[Saved entries]
================================
/-- The source's property P3 with R75 and R88: a Discover poll for a registered address, received after a gap, is answered by
the next EMIT with exactly its own bytes, and not before. -/
def Obligations.DiscoverPollIsAnsweredByEmit : Prop :=
  ∀ (s : State) (rs : List RxByte) (a : Nibble), s.state ≠ .respondPending → oneBurst s.cfg s.lastMs rs → 1 ≤ a.toNat →
    a.toNat ≤ s.sensorCount.toNat → rs.map RxByte.byte = discoverForm a →
    ∃ u t, receive rs s = .next u ∧ u.tx = s.tx ∧ u.state = .respondPending ∧ exec .emit u = .next t ∧
      t.tx = s.tx ++ discoverForm a ∧ t.state = .idle
end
================================
Within the data above, how many lines contain the word "respondPending"? Write only the number.

2